▶ **Data for processing**
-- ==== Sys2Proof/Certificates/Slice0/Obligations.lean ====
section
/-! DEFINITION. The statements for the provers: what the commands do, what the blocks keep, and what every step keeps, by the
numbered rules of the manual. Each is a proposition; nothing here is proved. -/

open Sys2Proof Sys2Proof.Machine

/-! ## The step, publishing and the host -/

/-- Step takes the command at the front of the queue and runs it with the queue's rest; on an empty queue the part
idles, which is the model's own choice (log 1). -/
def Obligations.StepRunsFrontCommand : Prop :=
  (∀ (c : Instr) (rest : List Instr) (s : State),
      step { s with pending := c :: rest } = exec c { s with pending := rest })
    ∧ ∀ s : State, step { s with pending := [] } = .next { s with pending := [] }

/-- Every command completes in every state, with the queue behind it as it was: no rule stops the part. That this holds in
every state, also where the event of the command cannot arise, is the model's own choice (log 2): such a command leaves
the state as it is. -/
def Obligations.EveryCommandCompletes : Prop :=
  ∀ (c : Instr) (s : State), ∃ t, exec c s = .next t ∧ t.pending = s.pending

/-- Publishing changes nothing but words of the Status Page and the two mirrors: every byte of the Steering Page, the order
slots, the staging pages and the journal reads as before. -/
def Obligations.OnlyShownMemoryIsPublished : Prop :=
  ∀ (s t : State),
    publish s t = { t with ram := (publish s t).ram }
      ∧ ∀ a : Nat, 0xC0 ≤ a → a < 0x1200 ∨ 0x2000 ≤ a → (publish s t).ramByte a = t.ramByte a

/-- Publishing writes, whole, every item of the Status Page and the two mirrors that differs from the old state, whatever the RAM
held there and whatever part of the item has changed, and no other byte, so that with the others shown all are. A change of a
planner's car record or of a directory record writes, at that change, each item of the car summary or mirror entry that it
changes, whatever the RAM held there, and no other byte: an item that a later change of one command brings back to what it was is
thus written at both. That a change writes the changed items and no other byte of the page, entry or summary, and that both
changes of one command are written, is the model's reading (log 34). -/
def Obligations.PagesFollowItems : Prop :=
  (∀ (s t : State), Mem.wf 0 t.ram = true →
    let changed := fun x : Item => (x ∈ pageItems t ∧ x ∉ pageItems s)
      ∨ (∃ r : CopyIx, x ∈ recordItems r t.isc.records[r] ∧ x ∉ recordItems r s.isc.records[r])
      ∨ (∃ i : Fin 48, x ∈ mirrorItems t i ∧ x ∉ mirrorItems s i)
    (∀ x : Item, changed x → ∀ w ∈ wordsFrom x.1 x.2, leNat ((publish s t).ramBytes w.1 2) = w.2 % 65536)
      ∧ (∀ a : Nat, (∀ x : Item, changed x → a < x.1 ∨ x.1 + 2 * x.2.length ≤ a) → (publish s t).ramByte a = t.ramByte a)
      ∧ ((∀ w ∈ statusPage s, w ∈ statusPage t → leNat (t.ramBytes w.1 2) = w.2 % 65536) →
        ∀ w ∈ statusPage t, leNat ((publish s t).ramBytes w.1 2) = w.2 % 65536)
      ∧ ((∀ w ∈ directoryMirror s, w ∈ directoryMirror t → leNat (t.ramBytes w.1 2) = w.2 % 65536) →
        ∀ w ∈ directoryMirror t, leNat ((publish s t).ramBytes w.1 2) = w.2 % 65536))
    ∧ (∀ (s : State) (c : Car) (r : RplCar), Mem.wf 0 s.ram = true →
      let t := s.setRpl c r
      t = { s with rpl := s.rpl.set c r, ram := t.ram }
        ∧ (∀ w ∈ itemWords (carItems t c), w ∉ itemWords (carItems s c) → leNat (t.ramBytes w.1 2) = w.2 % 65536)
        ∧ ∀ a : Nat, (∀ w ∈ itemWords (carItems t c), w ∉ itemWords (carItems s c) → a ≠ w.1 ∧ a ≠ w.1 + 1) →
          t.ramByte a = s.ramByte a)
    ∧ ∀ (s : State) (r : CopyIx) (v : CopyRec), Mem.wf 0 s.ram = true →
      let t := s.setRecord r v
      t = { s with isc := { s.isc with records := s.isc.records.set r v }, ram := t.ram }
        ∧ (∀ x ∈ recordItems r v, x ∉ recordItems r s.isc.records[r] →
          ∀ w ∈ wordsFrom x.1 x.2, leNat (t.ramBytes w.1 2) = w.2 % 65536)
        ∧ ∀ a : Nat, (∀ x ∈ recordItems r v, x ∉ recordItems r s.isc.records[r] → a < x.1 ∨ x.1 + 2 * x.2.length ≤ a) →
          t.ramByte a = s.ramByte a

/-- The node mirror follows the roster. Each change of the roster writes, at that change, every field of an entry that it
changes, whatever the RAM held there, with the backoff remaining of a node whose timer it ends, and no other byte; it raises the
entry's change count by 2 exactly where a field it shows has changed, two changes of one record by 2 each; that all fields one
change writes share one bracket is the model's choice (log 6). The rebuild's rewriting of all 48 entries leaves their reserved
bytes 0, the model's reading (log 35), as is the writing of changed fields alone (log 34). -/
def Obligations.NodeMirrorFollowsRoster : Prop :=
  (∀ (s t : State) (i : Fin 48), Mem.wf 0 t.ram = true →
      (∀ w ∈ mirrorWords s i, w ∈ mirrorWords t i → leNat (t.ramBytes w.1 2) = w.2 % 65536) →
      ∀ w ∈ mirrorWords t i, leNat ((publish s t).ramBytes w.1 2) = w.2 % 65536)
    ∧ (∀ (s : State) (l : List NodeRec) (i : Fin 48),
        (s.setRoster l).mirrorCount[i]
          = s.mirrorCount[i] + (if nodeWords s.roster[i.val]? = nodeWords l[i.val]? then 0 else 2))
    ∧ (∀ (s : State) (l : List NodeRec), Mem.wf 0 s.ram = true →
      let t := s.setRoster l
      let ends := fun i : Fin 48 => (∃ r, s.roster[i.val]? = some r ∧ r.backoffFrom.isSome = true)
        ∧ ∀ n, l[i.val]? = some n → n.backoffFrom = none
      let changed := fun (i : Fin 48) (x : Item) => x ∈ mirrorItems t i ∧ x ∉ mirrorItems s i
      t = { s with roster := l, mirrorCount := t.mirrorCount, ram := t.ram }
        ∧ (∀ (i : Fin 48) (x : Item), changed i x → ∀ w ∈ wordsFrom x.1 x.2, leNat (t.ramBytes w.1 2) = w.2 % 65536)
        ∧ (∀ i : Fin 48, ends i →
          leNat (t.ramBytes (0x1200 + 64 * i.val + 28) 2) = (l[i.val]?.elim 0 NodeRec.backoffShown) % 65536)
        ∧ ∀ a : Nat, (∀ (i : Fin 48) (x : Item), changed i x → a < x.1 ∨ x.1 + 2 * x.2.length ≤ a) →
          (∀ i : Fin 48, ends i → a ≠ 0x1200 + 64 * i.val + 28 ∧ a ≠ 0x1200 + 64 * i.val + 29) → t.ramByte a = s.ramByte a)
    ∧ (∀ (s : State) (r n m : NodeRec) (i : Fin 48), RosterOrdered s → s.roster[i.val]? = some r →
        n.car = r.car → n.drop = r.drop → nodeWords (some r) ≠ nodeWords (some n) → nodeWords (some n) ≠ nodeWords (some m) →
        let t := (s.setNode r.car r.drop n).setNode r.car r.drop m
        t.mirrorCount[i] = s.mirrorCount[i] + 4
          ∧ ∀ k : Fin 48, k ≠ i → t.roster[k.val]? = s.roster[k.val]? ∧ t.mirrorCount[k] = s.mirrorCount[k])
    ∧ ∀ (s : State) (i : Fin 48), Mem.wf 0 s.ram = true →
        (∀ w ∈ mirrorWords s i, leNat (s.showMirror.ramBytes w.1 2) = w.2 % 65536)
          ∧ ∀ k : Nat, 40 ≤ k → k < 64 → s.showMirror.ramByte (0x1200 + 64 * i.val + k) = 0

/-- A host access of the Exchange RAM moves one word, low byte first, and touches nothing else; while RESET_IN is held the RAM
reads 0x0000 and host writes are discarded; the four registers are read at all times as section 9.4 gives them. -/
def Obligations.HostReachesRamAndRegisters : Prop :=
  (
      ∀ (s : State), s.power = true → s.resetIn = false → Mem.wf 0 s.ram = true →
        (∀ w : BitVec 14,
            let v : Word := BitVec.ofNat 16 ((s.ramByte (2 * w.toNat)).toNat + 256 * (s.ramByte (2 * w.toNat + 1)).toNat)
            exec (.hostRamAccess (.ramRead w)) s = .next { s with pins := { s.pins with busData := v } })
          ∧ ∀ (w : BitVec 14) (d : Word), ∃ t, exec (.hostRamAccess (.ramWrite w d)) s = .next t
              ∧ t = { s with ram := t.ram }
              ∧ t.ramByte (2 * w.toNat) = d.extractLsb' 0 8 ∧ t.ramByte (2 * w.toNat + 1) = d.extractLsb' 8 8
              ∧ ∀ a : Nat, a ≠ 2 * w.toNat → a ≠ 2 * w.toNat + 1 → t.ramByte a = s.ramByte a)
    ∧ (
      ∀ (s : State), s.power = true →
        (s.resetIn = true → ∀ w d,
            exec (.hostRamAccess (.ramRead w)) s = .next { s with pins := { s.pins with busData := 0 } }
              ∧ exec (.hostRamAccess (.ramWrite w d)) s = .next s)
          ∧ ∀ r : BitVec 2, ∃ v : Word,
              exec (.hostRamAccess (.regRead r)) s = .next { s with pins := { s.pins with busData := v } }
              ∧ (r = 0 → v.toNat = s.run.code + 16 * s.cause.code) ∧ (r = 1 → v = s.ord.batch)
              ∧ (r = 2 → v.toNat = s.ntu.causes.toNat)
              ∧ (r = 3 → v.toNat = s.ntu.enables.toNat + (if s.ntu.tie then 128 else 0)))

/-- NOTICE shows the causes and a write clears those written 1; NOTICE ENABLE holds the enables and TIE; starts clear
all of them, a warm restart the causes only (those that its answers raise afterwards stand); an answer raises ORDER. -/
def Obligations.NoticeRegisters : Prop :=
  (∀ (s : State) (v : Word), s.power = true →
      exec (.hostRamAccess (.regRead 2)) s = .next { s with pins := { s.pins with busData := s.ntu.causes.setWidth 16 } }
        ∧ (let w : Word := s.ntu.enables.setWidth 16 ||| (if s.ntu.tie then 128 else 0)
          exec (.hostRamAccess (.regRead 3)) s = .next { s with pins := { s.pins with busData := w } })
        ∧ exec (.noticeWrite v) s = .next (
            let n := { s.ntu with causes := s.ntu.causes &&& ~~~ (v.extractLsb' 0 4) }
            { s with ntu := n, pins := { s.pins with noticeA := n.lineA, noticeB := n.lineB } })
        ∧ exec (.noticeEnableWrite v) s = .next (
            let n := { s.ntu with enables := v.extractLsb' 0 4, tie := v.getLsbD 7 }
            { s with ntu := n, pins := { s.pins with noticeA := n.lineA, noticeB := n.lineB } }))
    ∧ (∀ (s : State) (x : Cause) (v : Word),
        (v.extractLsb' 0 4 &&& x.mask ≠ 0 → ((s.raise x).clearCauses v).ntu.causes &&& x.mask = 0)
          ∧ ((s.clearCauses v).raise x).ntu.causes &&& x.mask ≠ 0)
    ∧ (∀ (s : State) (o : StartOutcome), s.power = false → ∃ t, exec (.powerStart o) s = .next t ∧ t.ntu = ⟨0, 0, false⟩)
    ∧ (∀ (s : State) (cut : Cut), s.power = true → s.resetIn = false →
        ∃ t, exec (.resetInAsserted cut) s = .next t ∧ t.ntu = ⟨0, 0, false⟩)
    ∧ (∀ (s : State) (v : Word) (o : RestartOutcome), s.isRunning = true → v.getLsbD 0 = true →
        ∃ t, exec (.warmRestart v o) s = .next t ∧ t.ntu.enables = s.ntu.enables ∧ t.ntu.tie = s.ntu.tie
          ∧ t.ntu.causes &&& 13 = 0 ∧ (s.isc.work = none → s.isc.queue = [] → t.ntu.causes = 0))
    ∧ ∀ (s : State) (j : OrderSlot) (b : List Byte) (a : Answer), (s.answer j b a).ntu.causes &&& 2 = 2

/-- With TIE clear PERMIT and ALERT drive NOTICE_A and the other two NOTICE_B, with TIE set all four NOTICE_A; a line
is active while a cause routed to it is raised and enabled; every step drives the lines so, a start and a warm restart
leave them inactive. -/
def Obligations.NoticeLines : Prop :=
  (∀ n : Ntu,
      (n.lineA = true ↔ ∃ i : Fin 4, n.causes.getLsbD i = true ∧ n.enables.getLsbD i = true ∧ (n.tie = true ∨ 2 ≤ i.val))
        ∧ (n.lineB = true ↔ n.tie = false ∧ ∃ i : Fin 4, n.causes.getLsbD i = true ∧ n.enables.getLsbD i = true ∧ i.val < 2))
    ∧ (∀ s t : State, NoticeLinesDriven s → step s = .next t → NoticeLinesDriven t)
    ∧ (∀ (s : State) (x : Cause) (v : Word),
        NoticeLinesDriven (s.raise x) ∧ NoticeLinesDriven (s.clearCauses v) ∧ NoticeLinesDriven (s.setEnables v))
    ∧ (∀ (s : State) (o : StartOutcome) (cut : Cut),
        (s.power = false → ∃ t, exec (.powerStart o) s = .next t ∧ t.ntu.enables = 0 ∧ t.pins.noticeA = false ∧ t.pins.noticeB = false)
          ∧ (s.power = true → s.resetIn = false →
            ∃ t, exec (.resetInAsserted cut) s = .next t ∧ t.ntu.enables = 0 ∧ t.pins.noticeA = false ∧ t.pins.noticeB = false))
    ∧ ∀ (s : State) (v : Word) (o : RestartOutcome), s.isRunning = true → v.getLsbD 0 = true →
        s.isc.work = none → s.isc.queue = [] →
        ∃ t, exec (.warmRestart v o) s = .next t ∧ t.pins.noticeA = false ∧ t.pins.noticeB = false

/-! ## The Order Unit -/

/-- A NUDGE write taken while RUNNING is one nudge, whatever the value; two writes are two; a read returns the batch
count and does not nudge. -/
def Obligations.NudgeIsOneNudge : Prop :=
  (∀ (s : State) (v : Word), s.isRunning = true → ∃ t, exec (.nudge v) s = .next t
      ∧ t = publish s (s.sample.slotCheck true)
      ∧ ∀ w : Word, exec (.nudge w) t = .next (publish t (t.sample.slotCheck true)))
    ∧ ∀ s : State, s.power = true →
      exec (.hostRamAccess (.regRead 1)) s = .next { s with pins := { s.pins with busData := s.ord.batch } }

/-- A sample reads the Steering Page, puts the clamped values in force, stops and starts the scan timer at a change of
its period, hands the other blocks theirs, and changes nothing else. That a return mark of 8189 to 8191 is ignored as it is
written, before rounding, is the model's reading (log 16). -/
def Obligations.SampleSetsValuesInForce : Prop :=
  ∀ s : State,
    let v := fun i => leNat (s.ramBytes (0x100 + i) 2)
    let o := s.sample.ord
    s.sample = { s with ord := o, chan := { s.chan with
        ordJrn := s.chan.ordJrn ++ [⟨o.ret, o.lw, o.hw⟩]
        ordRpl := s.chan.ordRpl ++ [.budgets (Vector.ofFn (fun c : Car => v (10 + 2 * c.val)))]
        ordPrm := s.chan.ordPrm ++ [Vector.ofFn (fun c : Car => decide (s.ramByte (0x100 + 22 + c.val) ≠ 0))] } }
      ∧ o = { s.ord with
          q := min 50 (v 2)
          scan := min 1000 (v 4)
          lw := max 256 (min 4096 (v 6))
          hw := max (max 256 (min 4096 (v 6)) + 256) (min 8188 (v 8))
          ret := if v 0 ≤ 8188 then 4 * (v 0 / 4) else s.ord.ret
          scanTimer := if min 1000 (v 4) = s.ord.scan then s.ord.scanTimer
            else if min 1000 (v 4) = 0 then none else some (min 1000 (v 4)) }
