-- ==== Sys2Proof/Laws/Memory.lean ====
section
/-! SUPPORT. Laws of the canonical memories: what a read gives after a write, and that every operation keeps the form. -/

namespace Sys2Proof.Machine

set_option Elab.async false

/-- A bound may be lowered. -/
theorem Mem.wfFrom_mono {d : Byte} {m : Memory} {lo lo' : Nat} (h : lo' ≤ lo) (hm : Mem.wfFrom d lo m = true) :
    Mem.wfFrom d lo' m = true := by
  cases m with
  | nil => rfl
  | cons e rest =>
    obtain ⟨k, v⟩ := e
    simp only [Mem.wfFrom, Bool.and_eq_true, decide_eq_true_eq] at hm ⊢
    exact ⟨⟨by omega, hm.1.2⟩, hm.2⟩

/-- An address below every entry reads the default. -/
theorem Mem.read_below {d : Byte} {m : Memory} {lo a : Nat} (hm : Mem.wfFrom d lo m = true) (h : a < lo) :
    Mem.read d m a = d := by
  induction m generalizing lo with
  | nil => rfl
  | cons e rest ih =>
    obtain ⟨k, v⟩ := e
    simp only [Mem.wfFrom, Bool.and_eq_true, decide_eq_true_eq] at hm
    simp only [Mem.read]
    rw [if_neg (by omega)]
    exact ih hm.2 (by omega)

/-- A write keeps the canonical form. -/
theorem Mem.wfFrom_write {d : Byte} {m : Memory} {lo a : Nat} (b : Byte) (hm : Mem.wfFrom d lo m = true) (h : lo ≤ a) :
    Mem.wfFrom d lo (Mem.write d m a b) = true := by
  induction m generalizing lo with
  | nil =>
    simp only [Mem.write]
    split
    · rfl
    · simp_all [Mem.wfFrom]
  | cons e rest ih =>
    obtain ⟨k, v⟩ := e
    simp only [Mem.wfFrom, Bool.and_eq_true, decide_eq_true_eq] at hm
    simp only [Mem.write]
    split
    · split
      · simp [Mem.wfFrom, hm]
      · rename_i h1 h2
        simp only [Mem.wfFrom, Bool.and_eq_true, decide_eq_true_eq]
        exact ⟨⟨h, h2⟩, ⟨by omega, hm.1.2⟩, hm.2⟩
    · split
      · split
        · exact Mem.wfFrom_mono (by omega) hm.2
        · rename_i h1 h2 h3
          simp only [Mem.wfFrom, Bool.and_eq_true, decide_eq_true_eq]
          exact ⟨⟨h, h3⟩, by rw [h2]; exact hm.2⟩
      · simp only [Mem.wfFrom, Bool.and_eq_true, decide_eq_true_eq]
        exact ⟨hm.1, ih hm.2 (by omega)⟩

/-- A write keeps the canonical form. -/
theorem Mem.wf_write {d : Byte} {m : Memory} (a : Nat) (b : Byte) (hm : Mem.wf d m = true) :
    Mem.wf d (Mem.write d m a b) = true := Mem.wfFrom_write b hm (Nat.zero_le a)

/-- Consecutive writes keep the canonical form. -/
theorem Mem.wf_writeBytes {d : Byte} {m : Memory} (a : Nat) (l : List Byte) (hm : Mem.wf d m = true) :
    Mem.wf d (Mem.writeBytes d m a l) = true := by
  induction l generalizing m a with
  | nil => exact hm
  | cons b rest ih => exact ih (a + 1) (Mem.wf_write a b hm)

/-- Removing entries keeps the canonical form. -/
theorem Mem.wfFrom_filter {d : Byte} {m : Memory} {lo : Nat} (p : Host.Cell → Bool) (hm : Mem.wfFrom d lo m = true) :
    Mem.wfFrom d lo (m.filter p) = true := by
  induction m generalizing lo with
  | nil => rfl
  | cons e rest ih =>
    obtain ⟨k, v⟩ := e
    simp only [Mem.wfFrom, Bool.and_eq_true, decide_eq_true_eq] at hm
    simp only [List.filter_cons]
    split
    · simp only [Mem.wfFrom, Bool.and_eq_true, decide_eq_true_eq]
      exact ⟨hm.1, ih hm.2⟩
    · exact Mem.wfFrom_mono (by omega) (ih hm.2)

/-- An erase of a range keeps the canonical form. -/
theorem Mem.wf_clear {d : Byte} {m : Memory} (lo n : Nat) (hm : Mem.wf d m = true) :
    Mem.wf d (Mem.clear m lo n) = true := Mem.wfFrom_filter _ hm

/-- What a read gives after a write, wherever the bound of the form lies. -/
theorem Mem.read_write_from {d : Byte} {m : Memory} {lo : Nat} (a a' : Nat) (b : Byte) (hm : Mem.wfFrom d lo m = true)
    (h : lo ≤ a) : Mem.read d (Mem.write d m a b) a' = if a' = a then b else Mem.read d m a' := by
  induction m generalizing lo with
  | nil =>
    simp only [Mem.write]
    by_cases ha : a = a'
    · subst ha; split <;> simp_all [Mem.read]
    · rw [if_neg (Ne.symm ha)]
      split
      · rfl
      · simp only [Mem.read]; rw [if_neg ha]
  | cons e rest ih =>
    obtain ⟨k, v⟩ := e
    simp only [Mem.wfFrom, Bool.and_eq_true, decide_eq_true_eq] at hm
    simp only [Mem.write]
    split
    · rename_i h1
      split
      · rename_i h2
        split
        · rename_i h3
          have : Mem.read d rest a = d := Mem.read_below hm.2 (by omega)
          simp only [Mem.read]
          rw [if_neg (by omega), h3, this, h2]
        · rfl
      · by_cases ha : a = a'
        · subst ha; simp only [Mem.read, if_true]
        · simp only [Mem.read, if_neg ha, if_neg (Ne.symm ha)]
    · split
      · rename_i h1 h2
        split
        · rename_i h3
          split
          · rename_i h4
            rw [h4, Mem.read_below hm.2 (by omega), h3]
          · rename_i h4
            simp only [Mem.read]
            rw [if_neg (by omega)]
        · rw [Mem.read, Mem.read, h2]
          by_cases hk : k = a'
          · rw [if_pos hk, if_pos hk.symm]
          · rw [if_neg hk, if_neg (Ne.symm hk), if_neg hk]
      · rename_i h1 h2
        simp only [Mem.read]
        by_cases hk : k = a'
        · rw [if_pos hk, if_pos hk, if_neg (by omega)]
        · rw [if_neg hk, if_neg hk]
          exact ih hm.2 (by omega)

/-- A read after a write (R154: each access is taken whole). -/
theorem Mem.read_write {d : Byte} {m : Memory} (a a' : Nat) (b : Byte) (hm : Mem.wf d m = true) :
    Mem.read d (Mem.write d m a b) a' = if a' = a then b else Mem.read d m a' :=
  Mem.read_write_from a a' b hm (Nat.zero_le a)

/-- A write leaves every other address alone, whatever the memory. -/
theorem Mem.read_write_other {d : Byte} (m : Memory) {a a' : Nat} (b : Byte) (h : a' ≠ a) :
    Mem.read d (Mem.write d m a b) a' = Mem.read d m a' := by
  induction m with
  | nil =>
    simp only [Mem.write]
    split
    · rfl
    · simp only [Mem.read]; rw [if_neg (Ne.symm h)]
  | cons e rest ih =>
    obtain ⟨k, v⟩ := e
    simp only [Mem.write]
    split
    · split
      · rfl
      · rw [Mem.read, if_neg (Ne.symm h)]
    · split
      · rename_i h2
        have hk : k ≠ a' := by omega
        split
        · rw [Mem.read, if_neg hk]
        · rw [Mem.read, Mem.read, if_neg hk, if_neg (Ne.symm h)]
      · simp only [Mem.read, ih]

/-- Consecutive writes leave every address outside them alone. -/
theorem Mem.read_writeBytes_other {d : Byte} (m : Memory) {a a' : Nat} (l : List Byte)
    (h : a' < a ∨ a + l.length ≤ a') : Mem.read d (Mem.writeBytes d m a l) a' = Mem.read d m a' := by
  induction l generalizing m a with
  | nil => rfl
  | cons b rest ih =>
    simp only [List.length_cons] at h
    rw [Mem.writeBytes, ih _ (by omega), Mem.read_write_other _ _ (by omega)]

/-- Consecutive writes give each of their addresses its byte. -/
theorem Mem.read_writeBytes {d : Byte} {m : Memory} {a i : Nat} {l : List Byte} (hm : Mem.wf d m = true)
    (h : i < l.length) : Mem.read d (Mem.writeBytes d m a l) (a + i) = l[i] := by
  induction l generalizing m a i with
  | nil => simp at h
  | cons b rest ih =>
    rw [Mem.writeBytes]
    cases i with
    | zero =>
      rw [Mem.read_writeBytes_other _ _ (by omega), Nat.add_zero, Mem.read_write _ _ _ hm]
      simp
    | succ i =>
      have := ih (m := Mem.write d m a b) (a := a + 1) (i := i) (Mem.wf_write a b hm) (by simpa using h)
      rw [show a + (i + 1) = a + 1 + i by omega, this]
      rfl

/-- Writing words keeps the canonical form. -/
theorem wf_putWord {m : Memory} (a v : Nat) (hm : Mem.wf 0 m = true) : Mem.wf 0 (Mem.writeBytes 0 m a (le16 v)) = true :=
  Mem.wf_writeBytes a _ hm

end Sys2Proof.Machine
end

▶ **Action item**
Above are some lines. Repeat exactly, and only, those from the line that has "changes, whatever the RAM held there, and" through the line that has "statusPage t, leNat".

▶ **Expected output**
changes, whatever the RAM held there, and no other byte: an item that a later change of one command brings back to what it was is
thus written at both. That a change writes the changed items and no other byte of the page, entry or summary, and that both
changes of one command are written, is the model's reading (log 34). -/
def Obligations.PagesFollowItems : Prop :=
  (∀ (s t : State), Mem.wf 0 t.ram = true →
    let changed := fun x : Item => (x ∈ pageItems t ∧ x ∉ pageItems s)
      ∨ (∃ r : CopyIx, x ∈ recordItems r t.isc.records[r] ∧ x ∉ recordItems r s.isc.records[r])
      ∨ (∃ i : Fin 48, x ∈ mirrorItems t i ∧ x ∉ mirrorItems s i)
    (∀ x : Item, changed x → ∀ w ∈ wordsFrom x.1 x.2, leNat ((publish s t).ramBytes w.1 2) = w.2 % 65536)
      ∧ (∀ a : Nat, (∀ x : Item, changed x → a < x.1 ∨ x.1 + 2 * x.2.length ≤ a) → (publish s t).ramByte a = t.ramByte a)
      ∧ ((∀ w ∈ statusPage s, w ∈ statusPage t → leNat (t.ramBytes w.1 2) = w.2 % 65536) →
        ∀ w ∈ statusPage t, leNat ((publish s t).ramBytes w.1 2) = w.2 % 65536)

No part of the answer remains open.